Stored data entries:
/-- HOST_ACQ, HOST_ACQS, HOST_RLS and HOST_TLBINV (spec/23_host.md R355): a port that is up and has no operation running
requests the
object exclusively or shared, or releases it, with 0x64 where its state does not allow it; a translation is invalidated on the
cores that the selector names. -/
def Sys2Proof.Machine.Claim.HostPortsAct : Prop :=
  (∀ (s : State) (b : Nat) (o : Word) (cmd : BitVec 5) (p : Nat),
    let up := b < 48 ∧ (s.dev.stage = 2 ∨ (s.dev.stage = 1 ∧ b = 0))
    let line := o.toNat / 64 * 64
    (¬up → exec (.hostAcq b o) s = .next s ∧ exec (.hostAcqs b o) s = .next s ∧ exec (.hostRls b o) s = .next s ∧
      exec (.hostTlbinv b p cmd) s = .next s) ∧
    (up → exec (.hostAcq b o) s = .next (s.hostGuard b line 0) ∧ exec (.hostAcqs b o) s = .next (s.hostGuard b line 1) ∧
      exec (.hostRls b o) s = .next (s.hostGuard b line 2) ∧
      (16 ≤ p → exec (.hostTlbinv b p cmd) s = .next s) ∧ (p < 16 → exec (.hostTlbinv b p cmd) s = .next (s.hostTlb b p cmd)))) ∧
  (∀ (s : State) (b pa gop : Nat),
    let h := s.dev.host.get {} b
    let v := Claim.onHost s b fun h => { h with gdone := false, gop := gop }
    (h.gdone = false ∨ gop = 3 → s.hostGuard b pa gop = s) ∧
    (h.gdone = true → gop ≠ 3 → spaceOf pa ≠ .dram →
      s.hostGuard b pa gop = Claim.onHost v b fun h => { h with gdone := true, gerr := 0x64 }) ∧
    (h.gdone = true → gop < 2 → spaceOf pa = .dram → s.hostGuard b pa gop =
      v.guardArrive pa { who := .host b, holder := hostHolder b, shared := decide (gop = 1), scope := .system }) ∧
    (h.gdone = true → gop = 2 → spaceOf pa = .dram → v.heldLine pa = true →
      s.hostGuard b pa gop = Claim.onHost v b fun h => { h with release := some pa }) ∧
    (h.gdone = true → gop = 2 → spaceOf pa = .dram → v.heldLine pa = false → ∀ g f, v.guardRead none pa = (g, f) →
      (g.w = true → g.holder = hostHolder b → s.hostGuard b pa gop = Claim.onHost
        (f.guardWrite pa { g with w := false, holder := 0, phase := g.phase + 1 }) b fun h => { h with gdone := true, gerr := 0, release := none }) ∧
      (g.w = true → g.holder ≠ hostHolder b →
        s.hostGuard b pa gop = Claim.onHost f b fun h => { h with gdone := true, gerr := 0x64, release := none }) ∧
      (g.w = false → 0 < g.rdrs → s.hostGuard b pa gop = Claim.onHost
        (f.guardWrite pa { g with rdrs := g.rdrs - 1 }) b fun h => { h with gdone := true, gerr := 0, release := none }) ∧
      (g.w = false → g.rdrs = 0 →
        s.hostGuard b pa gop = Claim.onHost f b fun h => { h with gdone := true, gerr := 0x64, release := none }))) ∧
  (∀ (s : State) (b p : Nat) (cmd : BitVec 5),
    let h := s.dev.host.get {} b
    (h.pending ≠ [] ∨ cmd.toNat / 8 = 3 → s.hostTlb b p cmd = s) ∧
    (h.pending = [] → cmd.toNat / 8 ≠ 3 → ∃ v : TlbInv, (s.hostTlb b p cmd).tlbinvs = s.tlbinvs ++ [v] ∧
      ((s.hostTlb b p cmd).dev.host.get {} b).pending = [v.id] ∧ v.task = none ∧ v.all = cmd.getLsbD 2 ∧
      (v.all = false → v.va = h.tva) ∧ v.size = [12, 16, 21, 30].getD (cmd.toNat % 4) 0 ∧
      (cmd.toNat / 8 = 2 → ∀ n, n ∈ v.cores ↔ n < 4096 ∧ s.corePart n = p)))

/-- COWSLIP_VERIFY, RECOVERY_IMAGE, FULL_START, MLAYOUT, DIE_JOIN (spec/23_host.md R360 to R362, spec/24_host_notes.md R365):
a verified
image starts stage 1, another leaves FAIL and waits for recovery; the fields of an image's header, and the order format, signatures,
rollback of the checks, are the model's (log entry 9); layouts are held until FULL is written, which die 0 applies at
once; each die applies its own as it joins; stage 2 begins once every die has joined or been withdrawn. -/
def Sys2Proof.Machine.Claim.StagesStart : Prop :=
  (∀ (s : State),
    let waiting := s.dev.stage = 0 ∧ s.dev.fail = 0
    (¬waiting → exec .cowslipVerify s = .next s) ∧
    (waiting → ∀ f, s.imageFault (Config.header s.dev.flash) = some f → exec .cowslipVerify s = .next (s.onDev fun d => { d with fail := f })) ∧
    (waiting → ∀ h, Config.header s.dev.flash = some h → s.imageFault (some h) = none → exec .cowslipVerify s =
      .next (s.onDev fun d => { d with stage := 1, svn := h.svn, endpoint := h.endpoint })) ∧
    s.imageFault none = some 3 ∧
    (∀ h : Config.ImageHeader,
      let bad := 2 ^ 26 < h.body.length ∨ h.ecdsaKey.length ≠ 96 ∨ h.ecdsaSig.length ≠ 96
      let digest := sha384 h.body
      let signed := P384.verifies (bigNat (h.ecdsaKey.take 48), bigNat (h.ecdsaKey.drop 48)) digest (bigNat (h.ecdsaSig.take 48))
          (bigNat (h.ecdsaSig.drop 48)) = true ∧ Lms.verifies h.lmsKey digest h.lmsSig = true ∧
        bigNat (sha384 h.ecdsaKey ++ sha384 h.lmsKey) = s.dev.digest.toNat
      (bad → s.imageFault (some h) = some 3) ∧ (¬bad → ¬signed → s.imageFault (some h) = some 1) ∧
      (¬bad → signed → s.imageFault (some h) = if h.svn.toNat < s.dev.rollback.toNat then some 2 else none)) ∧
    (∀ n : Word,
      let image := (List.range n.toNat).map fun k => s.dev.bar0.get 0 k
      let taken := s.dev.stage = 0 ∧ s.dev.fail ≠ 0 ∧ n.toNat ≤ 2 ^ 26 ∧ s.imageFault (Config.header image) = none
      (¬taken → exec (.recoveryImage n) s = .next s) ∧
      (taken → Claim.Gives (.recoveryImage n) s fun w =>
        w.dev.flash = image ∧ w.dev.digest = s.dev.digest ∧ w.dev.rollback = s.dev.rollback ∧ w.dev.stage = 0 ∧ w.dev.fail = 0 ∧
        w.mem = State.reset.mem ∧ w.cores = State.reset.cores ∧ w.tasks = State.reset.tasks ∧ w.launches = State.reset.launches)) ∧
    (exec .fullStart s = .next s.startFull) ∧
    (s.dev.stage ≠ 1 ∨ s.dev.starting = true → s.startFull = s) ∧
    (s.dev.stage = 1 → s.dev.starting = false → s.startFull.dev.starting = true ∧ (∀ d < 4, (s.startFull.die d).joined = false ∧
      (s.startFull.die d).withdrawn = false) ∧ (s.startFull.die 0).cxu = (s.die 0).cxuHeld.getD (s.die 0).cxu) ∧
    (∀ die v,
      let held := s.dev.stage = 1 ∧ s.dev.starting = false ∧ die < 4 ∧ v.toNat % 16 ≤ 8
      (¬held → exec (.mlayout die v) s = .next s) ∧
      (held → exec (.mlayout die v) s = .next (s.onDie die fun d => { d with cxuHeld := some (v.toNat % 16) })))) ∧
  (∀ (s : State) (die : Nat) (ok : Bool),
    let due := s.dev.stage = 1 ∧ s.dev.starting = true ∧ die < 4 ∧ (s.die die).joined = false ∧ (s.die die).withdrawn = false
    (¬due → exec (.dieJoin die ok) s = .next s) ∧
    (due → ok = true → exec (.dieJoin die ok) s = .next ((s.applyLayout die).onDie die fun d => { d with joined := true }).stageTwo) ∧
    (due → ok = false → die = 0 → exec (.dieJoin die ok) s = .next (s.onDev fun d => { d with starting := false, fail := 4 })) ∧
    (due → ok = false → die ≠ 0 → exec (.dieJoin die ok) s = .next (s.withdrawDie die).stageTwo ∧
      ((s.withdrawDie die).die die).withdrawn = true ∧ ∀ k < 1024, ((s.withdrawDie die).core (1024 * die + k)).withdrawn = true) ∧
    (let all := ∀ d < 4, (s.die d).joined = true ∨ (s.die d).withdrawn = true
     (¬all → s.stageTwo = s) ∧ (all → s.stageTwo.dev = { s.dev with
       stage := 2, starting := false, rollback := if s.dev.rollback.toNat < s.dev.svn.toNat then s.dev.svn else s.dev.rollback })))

WHAT YOU ARE ASKED TO DO:
Find all the lines with "spaceOf" in the data and copy them.

WRITTEN SOLUTION:
    (h.gdone = true → gop ≠ 3 → spaceOf pa ≠ .dram →
    (h.gdone = true → gop < 2 → spaceOf pa = .dram → s.hostGuard b pa gop =
    (h.gdone = true → gop = 2 → spaceOf pa = .dram → v.heldLine pa = true →
    (h.gdone = true → gop = 2 → spaceOf pa = .dram → v.heldLine pa = false → ∀ g f, v.guardRead none pa = (g, f) →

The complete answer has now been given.